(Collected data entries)

════════════════════

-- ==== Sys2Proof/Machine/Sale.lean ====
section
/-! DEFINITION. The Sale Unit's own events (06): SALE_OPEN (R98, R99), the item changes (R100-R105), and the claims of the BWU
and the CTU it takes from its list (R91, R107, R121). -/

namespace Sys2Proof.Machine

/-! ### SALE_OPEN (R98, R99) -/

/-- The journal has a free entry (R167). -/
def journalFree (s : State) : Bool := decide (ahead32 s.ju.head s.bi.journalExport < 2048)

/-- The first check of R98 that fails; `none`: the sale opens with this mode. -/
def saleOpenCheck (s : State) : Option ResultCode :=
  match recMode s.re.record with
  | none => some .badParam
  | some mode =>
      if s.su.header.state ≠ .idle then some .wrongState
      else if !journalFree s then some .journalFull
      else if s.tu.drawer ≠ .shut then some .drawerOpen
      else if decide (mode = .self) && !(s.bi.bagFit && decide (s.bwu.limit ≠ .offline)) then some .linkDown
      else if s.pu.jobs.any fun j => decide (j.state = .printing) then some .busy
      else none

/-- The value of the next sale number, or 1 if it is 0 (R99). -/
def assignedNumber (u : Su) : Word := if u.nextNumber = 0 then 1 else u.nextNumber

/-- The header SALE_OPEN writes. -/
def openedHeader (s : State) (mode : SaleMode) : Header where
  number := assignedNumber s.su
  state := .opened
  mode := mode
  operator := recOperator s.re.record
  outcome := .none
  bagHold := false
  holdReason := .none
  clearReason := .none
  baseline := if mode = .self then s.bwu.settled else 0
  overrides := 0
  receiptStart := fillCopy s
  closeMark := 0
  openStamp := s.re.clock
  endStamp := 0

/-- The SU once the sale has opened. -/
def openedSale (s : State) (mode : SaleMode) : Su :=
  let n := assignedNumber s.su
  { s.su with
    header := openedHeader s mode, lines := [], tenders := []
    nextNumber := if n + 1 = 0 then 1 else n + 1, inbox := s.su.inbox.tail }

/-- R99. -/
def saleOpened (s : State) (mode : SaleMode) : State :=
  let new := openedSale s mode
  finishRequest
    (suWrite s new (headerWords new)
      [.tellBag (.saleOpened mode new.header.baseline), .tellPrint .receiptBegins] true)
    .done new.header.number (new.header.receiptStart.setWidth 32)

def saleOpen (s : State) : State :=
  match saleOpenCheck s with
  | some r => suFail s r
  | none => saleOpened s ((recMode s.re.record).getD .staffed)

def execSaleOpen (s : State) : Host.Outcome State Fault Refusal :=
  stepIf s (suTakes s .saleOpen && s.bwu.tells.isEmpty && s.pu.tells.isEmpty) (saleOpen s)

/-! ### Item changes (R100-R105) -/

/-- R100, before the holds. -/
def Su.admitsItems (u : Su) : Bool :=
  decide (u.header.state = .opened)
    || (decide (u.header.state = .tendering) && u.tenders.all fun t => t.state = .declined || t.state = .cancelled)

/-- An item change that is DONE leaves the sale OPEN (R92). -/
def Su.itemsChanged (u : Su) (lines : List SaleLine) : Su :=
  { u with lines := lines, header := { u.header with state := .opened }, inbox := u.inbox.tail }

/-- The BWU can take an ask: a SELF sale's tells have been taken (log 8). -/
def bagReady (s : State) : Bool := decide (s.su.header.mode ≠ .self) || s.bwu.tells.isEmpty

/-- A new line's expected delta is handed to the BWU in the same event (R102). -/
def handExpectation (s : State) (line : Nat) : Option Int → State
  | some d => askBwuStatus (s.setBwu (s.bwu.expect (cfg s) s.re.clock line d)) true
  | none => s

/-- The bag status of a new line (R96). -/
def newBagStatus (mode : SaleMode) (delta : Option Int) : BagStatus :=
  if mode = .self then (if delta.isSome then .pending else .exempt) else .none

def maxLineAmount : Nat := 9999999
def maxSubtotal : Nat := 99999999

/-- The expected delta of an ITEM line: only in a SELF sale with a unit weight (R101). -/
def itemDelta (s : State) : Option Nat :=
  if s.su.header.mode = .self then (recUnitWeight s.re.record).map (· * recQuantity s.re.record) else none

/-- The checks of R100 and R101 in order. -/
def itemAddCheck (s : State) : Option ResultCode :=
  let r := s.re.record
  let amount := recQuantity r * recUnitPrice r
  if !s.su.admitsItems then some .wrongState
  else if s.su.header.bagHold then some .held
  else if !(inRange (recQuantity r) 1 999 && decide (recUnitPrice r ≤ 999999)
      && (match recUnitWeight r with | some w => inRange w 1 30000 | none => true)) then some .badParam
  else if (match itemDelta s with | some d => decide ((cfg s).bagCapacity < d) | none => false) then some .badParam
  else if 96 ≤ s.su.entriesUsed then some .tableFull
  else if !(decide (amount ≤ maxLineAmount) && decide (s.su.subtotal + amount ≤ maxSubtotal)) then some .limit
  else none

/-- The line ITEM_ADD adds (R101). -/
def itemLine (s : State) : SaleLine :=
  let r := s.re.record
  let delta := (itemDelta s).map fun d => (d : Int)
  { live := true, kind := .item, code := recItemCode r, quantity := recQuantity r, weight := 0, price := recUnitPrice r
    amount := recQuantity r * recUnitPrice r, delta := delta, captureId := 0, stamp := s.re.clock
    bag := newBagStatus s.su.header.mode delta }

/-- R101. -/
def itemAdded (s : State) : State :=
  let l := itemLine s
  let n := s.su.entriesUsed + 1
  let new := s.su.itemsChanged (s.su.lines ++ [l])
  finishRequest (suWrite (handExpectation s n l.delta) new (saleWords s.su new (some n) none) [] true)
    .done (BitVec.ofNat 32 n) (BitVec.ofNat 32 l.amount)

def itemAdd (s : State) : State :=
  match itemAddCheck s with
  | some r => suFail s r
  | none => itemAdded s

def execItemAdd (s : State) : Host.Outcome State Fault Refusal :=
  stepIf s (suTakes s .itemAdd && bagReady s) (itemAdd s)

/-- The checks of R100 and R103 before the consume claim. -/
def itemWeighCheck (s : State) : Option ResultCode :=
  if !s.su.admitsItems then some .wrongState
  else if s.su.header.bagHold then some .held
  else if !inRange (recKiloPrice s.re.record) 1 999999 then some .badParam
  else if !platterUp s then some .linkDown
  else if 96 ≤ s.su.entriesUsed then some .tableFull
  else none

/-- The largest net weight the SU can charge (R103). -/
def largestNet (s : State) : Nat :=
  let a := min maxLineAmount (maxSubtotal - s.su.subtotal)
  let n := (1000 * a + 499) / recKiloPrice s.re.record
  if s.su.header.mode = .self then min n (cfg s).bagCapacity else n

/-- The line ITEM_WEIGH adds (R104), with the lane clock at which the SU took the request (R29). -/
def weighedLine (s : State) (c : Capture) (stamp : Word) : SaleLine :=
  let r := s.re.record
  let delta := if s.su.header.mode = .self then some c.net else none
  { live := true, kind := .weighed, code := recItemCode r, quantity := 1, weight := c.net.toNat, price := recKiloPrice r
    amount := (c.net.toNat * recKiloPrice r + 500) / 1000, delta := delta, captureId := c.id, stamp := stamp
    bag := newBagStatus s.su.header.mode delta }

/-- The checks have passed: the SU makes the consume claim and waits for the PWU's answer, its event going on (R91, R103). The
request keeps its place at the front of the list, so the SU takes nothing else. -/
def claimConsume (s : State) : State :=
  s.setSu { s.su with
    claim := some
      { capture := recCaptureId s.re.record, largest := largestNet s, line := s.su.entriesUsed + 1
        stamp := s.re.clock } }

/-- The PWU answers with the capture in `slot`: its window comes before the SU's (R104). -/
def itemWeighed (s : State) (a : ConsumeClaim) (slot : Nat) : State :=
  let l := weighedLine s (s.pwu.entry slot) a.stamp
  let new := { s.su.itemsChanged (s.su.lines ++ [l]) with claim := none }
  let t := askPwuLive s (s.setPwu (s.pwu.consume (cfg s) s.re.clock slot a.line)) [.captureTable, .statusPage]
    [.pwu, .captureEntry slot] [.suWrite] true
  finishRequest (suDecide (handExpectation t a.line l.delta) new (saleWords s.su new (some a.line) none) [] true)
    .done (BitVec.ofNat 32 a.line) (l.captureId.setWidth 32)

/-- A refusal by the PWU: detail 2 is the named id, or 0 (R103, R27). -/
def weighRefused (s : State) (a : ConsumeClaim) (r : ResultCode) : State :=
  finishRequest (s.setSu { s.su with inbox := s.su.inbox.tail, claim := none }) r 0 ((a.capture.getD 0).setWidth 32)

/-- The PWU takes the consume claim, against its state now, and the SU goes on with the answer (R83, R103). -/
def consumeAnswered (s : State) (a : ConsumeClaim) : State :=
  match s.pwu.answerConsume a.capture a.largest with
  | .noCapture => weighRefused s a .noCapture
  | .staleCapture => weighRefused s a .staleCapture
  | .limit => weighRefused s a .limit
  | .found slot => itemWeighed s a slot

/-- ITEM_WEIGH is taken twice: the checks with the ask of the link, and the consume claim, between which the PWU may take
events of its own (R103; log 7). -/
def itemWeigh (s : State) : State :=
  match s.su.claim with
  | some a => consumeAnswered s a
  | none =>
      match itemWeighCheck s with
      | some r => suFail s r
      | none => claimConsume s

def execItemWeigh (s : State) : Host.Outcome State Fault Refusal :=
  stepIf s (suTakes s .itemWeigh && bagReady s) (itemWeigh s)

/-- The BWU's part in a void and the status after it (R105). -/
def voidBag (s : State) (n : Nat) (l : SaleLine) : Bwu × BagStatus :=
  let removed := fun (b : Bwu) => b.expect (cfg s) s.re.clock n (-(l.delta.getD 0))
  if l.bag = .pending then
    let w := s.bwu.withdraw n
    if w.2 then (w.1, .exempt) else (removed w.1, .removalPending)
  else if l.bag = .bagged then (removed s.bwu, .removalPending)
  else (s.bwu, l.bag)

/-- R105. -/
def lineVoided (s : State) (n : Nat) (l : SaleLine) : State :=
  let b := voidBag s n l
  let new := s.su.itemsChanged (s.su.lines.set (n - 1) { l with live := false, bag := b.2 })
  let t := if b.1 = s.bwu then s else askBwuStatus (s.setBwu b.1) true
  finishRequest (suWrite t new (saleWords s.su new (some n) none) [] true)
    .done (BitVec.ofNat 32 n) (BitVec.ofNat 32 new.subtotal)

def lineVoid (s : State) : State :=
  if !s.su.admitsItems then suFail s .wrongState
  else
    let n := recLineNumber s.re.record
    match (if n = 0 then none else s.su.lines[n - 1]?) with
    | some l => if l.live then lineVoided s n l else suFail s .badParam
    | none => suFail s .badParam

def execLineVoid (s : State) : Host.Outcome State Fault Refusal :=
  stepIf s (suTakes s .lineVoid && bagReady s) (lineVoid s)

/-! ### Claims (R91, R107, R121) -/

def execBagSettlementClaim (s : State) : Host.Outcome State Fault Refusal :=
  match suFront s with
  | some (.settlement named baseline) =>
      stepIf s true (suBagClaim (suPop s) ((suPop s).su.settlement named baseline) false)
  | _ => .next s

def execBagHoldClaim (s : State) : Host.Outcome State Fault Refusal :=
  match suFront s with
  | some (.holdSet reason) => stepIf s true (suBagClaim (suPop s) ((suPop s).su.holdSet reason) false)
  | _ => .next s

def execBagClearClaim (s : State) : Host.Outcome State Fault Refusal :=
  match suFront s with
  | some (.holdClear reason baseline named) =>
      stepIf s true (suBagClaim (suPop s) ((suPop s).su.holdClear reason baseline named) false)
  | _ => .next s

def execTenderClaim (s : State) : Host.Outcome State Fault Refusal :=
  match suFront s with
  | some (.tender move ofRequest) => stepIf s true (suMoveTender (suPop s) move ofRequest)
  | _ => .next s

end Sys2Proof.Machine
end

════════════════════

**Your goal**
How many lines in the data above contain the word "saleWords"? Reply with only that figure.

**Written answer**
3